Mixing TCP and Legacy Protocols

There is no doubt that IP is the dominant networking protocol, and that TCP is the dominant transport protocol. That is how it should be. However, some networks still contain other protocols that can disrupt TCP data flows. If you do not use UDP, NetBIOS, IPX, SPX, Banyan Vines, AppleTalk, SNA or 802.2 protocols to carry application payloads on your network, you may want to skip this section. Most likely you have a policy that restricts these protocols from existing on your network unless encapsulated within TCP. This is a good thing.

Performance issues

If you are still hanging onto legacy protocols, no doubt you have been mixing TCP on the same network. This often causes performance issues that are difficult to understand. Packet loss is high, and some TCP sessions may be very slow and may even time out. Even your legacy protocols may be unreliable. The problem is that TCP is designed to self tune itself with other TCP streams, not other protocols. Consider the following diagram:

Diagram showing TCP and IPX stacks connected to the same NIC which is connected at 1Gbps to a switch and the switch connected to another station at 56Kbps.

Notice that we have an IP protocol stack and an IPX stack. Both stacks are connected via a NIC card, to a 1Gbps network. A programmer has the option of writing to the TCP, UDP, raw IP, SPX or raw IPX APIs. If the target requests a large block of data, each protocol will transmit it differently. Raw IP, UDP and IPX will make no adjustments for the fact that the request may have come from a slower downstream link. These protocols will send the data at 1Gbps, and expect the downstream devices to buffer all data without overruns. The application feels back pressure while it is waiting for the packet to be transmitted, but once the packet is on the 1Gbps network, it will send the next packet.

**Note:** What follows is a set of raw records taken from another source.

-- ==== Sys2Proof/Laws/Core.lean ====
section
/-! SUPPORT. The common course of a core instruction: what it answers when the thread can execute it. -/

namespace Sys2Proof.Machine

theorem running_of_cur {s : State} {tid : Nat} (h : s.cur = .thread tid) (m : s.mayIssue tid = true) :
    s.running = some tid := by simp [State.running, h, m]

theorem firstFate_able {s : State} {tid : Nat} {x : Spec} (h : Able s tid x) (w : Nat) :
    firstFate x w tid (s.thread tid) s = none := by
  obtain ⟨_, _, ⟨k1, k2⟩, hf, ⟨p1, p2⟩, ht, hl, _, _, _, _⟩ := h
  have a : ¬ ((x.kind = .proof ∧ isControl tid = true) ∨ (x.kind = .control ∧ (!isControl tid) = true)
      ∨ (x.tat = true ∧ (!s.feature 3) = true)) := by
    rintro (⟨h, h'⟩ | ⟨h, h'⟩ | ⟨h, h'⟩)
    · simp [k1 h] at h'
    · simp [k2 h] at h'
    · simp [hf h] at h'
  have b : ¬ ((x.transfer = true ∧ (s.thread tid).pfx ≠ [])
      ∨ (s.thread tid).pfx.any (fun w => !accepts x.accept w) = true) := by
    rintro (⟨h, h'⟩ | h)
    · exact h' (ht h)
    · rw [List.any_eq_true] at h
      obtain ⟨w, hw, hn⟩ := h
      have := List.all_eq_true.mp p2 w hw
      simp [this] at hn
  have c : ¬ (x.privileged = true ∧ (!(s.thread tid).prv) = true) := by
    rintro ⟨h, h'⟩
    simp [hl h] at h'
  unfold firstFate
  rw [if_neg a, p1]
  simp only
  rw [if_neg b, if_neg c]

theorem sharedFault_able {s : State} {tid : Nat} {x : Spec} (h : Able s tid x) (w : Nat) :
    sharedFault x w tid (s.thread tid) = none := by
  obtain ⟨_, _, _, _, _, _, _, _, hh, hr, hn⟩ := h
  have a : (if isControl tid then none else (x.reads ++ x.writes).find? (s.thread tid).unheld) = none := by
    split
    · rfl
    · next hc =>
      rw [List.find?_eq_none]
      intro r hr
      rcases hh r hr with h | h
      · exact absurd h hc
      · simp [h]
  have b : x.reads.find? (fun r => decide (r ≠ 0) && (s.thread tid).pend.get r.toNat != 0) = none := by
    rw [List.find?_eq_none]
    intro r h
    rcases hr r h with h | h <;> simp [h]
  have c : ¬ (x.noHandler = true ∧ isControl tid = true ∧ (s.thread tid).prv = true) := by
    rintro ⟨h1, h2, h3⟩
    simp [hn h1 h2] at h3
  unfold sharedFault
  simp only [a, b]
  rw [if_neg c]

/-- A thread that can execute a core instruction executes its own effect. -/
theorem coreInstr_able {s : State} {tid : Nat} {x : Spec} (h : Able s tid x) (i : Instr) (body : Cx → State → Out) :
    coreInstr i x body s = body (s.cx i tid) s := by
  unfold coreInstr
  rw [running_of_cur h.cur h.may]
  have h1 : (s.cx i tid).t = s.thread tid := rfl
  simp only [h1, firstFate_able h, sharedFault_able h, h.guard, if_true]

end Sys2Proof.Machine
end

TCP and SPX (and others) have a receive window which restricts flooding of the end-point of a network. The size of the receive window is typically between 8Kbytes and 16Kbytes. Once this amount of data is on the wire without being acknowledged, transmission is paused, which applies back pressure to the application. The receive window values and associated sequence numbers are visible in a protocol analyzer trace.

Tuning of networks based on receive windows does not scale. Only the receiving station is in control of how big the receive window is. If a router in the middle of a network is handling 1,000 sockets and is getting into trouble, it cannot adjust the receive windows to prevent saturation. In essence, the receive window mainly protects the interface between the transport API and the receiving application, but does little to protect the network.

TCP’s transmit window

TCP is unique in its implementation of an additional algorithm to protect the network. Commonly known as "slow start", this algorithm employs a transmit window that is maintained on the sending station. Unlike the receive window, this window is not directly visible on a protocol analyzer. The transmit window starts off small, and will restrict the first transmission to only 1 packet. If it is acknowledged, the window will grow to 2 packets, then 4, then 8 (depending on implementation) and will continue to grow until one of two things happens. Once the transmit window grows larger than the receive window, the socket will be controlled by the receive window. However, if an acknowledgement is lost, the assumption is made that there was congestion in the middle of the network, and the size of the transmit window is cut in half. By doing so, the socket slows down to prevent even more flooding of the network.

TCP’s implementation of the transmit window, first introduced in 1988, is very significant. Before then, networks seemed to break down when they grew too large. For example, IPX networks rarely grow beyond 20,000 stations. Slow-start allows us to connect millions of people via one network, the internet.

Mixing multiple protocols

Now, what happens if we mix multiple protocols on the same network? For example, let’s say that we implemented NFS with an underlying UDP stack rather than TCP. When TCP and UDP meet on the wire, UDP will not be as courteous as TCP. UDP will transmit regardless of the congestion in the middle of the network. TCP, on the other hand, will not transmit when it sees congestion caused by UDP. UDP is blocking TCP. In a mixed protocol environment, we commonly observe traffic blocked for 5 to 8 second periods. Packet loss is very high, and many users are complaining. Stations with faster NIC cards tend to do the most damage.

Here are some recommendations:

  • Encapsulate NetBIOS into TCP. On Microsoft platforms, this is done by only including the TCP protocol and removing any references to NetBIOS or NetBEUI
  • If using UDP, only send datagrams (such as DNS), or employ QoS to prevent flooding. Today’s VoIP implementations employ QoS.
  • Convert Novell networks from IPX to TCP
  • Disable legacy protocols on workstations, routers and printers
  • Monitor networks for rogue protocols. Often IPX is found when users attempt to play games across your network.